How OpenMP Works in REX: From Pragmas to GPU Kernels

Posted on (Updated on )
REX does not hand OpenMP parsing to Clang. It keeps directives alive inside the ROSE/REX pipeline, parses them with ompparser, converts them into SgOmp* nodes, lowers them into ordinary source files plus helper runtime glue, and validates the whole stack with parser, lowering, equivalence, and benchmark tests.

This post starts a series about the REX OpenMP offloading work. The goal of the series is not to dump a changelog. The goal is to make the architecture understandable enough that a new contributor can answer three practical questions quickly:

  1. Where does an OpenMP directive first become a structured object in REX?
  2. Who owns the transformation from source-level directive to runnable GPU code?
  3. How do we know a change is still correct after we touch parsing, AST construction, lowering, or runtime glue?

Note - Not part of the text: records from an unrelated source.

-- ==== Sys2Proof/Machine/VaultSpace.lean ====
section
/-!
DEFINITION. Sys2Proof/Machine/VaultSpace.lean: the vault's geometry, its areas and its spare (R444, R445, R449, R453), which the
journal's spill depends on too.
-/
namespace Sys2Proof.Machine

/-! ### Geometry and space (R444, R445, R449, R453) -/

/-- Channels fitted (R444). -/
def vaultChannels : Nat := if Config.vaultFour then 4 else 2

/-- Targets in use: those fitted whose parameter page agrees with the board record (R444). -/
def usedTargets (s : State) : Nat :=
  sumNat ((List.range vaultChannels).map fun c =>
    ((List.range Config.vaultTargets).filter fun t => !s.vault.badTargets.testBit (4 * c + t)).length)

/-- Blocks of one superblock: one of every plane of every LUN in use (R444). -/
def superblockBlocks (s : State) : Nat := max 1 (usedTargets s * Config.vaultLuns * Config.vaultPlanes)

/-- Sectors of a superblock with some of its blocks bad: four to the page (R445, R452). -/
def superblockSectors (b : Superblock) (s : State) : Nat := max 1 ((superblockBlocks s - b.bad) * Config.vaultPages * 4)

/-- Raw blocks in use. -/
def rawBlocks (s : State) : Nat := Config.vaultSuperblocks * superblockBlocks s

/-- Raw capacity in bytes: 16 KiB pages (R444). -/
def rawBytes (s : State) : Nat := rawBlocks s * Config.vaultPages * 16384

/-- Blocks marked bad, by the factory or since. -/
def badBlocks (s : State) : Nat := s.vault.factoryBad + s.vault.growBad

/-- Logical capacity: raw less 7 % and less the blocks marked bad (R444). -/
def logicalBytes (s : State) : Nat := rawBytes s * 93 / 100 - badBlocks s * Config.vaultPages * 16384

/-- What the fixed areas leave (R449): SYSTEM, CALIBRATION and JOURNAL_SPILL of 1 GiB, two firmware slots of 64 MiB. -/
def restBytes (s : State) : Nat := logicalBytes s - (3 * 2 ^ 30 + 2 ^ 27)

/-- The size of an area by its code (R449). -/
def areaBytes (code : Nat) (s : State) : Nat :=
  match code with
  | 0 => 2 ^ 30
  | 1 | 2 => 2 ^ 26
  | 3 | 4 => 2 ^ 30
  | 5 => restBytes s * s.vault.libraryPct / 100
  | 6 => restBytes s - restBytes s * s.vault.libraryPct / 100
  | _ => 0

/-- The area an object of a kind lies in (R449). -/
def VKind.area : VKind → Nat
  | .baseSet => 3
  | .specimen => 5
  | .dayRecord => 6

/-- The sectors an object of some bytes takes, with its commit record (R445, R447). -/
def objectSectors (bytes : Nat) : Nat := (bytes + 4095) / 4096 + 1

/-- The bytes the live objects of an area and those waiting for it take, and those that staged changes have reserved (R54). -/
def areaUsed (area : Nat) (s : State) : Nat :=
  4096 * sumNat ((s.vault.objects ++ s.vault.waiting).map fun o => if o.kind.area = area then objectSectors o.stored else 0)
    + sumNat (s.sys.staged.map fun x => if x.area.1 = area then x.area.2 else 0)

/-- Good blocks that hold no live data (R453). -/
def spareBlocks (s : State) : Nat :=
  rawBlocks s - s.vault.factoryBad
    - sumNat (s.vault.superblocks.map fun e => if e.2.live = 0 then e.2.bad else superblockBlocks s)

/-- Is spare below p percent of the raw blocks (R453)? -/
def spareBelow (p : Nat) (s : State) : Bool := 100 * spareBlocks s < p * rawBlocks s

/-- SPARE_PCT (R462). -/
def sparePct (s : State) : Nat := if rawBlocks s = 0 then 0 else 100 * spareBlocks s / rawBlocks s

/-- Programs are limited to areas 0-3 (R453). -/
def programsLimited (s : State) : Bool := spareBelow 1 s

end Sys2Proof.Machine
end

The short answer is: REX owns the OpenMP pipeline end to end.

That design choice is the key to everything else in this post. REX does use Clang and LLVM in the toolchain, but it does not let Clang become the source of truth for OpenMP semantics. Instead, REX preserves directive text in its own frontend, parses OpenMP with its own parser, constructs SgOmp* nodes in its own AST, lowers those nodes in its own midend, emits ordinary source files and helper files, and only then hands the result to the downstream compiler and runtime stack.

That sounds like extra work, and it is. But it buys something important. A source-to-source compiler can only stay in control if it owns the structure it wants to transform. If the compiler only sees OpenMP after some other frontend has already swallowed it into another AST model, then source-preserving transformation, language-unified handling, custom lowering, and stable debugging all become much harder.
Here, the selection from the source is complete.